Exercise directions
Take the lines from the beginning of the data below through the line holding "let cu := (cs.foldl" and return exactly those.

[Dataset entries]
============================================================

/-- Bytes of a collective operation that have been reduced: the elements for which every leaf is at hand; for an operation
that reduces nothing, the bytes that have come. -/
def collBytes (o : CollOp) : Nat :=
  let e := if o.ty.is64 then 8 else 4
  if o.minor = 1 || o.minor = 2 then e * o.got.length
  else
    e * ((List.range o.count).filter (fun i => o.members.zipIdx.all (fun m => o.lost.contains m.2 ||
      (List.range (min (2 ^ m.1.lb) (o.nleaves - m.1.base))).all (fun l =>
        (mget o.got (m.2 * 2 ^ 56 + o.count * l + i)).isSome)))).length

/-- Every other unit that acts for a context of the partition, group by group and then unit by unit (log entry
27): groups, sequencers, cores with copies in flight, Tailor, traversal, collective, task engine and
reserve-core jobs (Table 21.4). Sageip's groups keep running. -/
def haltUnits (s : State) (p : Nat) (skipG skipT : Nat) : List StopUnit :=
  let gs := s.groups.filter (fun e => e.2.part == p && !e.2.sageip && e.1 != skipG && e.2.job.isNone)
  let ts := s.teams.filter (fun e => e.2.part == p)
  let gu := gs.map (fun e => groupUnit s e.2 evHaltPeer false (groupPc e.2) 0 e.2.live)
  let su := ts.filterMap (fun e =>
    match e.2.seq with
    | some q => if q.ended || e.1 == skipT then none else some (seqUnit s e.2 q evHaltPeer false)
    | none => none)
  let blank (u ctx core : Nat) (object progress : Nat) (discarded : Bool) : StopUnit :=
    { unit := u, cause := evHaltPeer, origin := false, ctx, pc := 0, serial := 0, core, slot := 0, group := 0
      lanes := 0, progress := BitVec.ofNat 64 progress, object := BitVec.ofNat 64 object, detail := 0
      discarded }
  let mine (gid : Nat) : Bool := !(mget s.groups gid).any (·.sageip)
  let cs := s.copies.filter (fun c => c.part == p && mine c.gid)
  let cu := (cs.foldl (fun (l : List (Nat × Nat)) c => addOnce l (c.core, c.ctx)) []).map (fun k =>
    let own := cs.filter (fun c => (c.core, c.ctx) == k)
    blank 2 k.2 (coreidOf s k.1) 0 (own.foldl (fun n c => n + c.landed) 0) (own.any (fun c => !c.parts.isEmpty || c.unread)))
  let tu := (s.tailor.filter (fun o => o.part == p && mine o.gid && o.kind != 3)).map (fun o =>
    blank 3 o.ctx (o.core / 72) o.desc.toNat 0 false)
  let vs := s.travs.filter (fun t => t.part == p && mine t.gid)
  let vu := (vs.foldl (fun (l : List (Nat × Nat)) t => addOnce l (clusterOfCore t.core, t.ctx)) []).map (fun k =>
    let own := vs.filter (fun t => (clusterOfCore t.core, t.ctx) == k)
    blank 4 k.2 k.1 0 (own.foldl (fun n t => n + t.queries.length) 0) false)
  let lu := (s.colls.filter (fun c => c.part == p && mine c.gid)).map
    (fun c => blank 5 c.ctx 0 c.dest.toNat (collBytes c) true)
  let q := partOf s p
  let eu := (q.graphs.foldl (fun (l : List Nat) gr => addOnce l gr.ctx) []).map (fun c =>
    blank 6 c 0 (((q.graphs.find? (fun gr => gr.ctx == c)).map (·.table.toNat)).getD 0) q.readyQ.length false)
  let ju := s.jobs.filterMap (fun j =>
    if j.part = p && j.running then
      match j.orig with
      | some g =>
        let rg := (j.gid.bind (mget s.groups)).getD g
        some { groupUnit s rg evHaltPeer false (groupPc rg) 0 rg.live with unit := 7, core := j.coreid, slot := slotByte g }
      | none => none
    else none)
  gu ++ su ++ cu ++ tu ++ vu ++ lu ++ eu ++ ju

============================================================

Result of this exercise
/-- Bytes of a collective operation that have been reduced: the elements for which every leaf is at hand; for an operation
that reduces nothing, the bytes that have come. -/
def collBytes (o : CollOp) : Nat :=
  let e := if o.ty.is64 then 8 else 4
  if o.minor = 1 || o.minor = 2 then e * o.got.length
  else
    e * ((List.range o.count).filter (fun i => o.members.zipIdx.all (fun m => o.lost.contains m.2 ||
      (List.range (min (2 ^ m.1.lb) (o.nleaves - m.1.base))).all (fun l =>
        (mget o.got (m.2 * 2 ^ 56 + o.count * l + i)).isSome)))).length

/-- Every other unit that acts for a context of the partition, group by group and then unit by unit (log entry
27): groups, sequencers, cores with copies in flight, Tailor, traversal, collective, task engine and
reserve-core jobs (Table 21.4). Sageip's groups keep running. -/
def haltUnits (s : State) (p : Nat) (skipG skipT : Nat) : List StopUnit :=
  let gs := s.groups.filter (fun e => e.2.part == p && !e.2.sageip && e.1 != skipG && e.2.job.isNone)
  let ts := s.teams.filter (fun e => e.2.part == p)
  let gu := gs.map (fun e => groupUnit s e.2 evHaltPeer false (groupPc e.2) 0 e.2.live)
  let su := ts.filterMap (fun e =>
    match e.2.seq with
    | some q => if q.ended || e.1 == skipT then none else some (seqUnit s e.2 q evHaltPeer false)
    | none => none)
  let blank (u ctx core : Nat) (object progress : Nat) (discarded : Bool) : StopUnit :=
    { unit := u, cause := evHaltPeer, origin := false, ctx, pc := 0, serial := 0, core, slot := 0, group := 0
      lanes := 0, progress := BitVec.ofNat 64 progress, object := BitVec.ofNat 64 object, detail := 0
      discarded }
  let mine (gid : Nat) : Bool := !(mget s.groups gid).any (·.sageip)
  let cs := s.copies.filter (fun c => c.part == p && mine c.gid)
  let cu := (cs.foldl (fun (l : List (Nat × Nat)) c => addOnce l (c.core, c.ctx)) []).map (fun k =>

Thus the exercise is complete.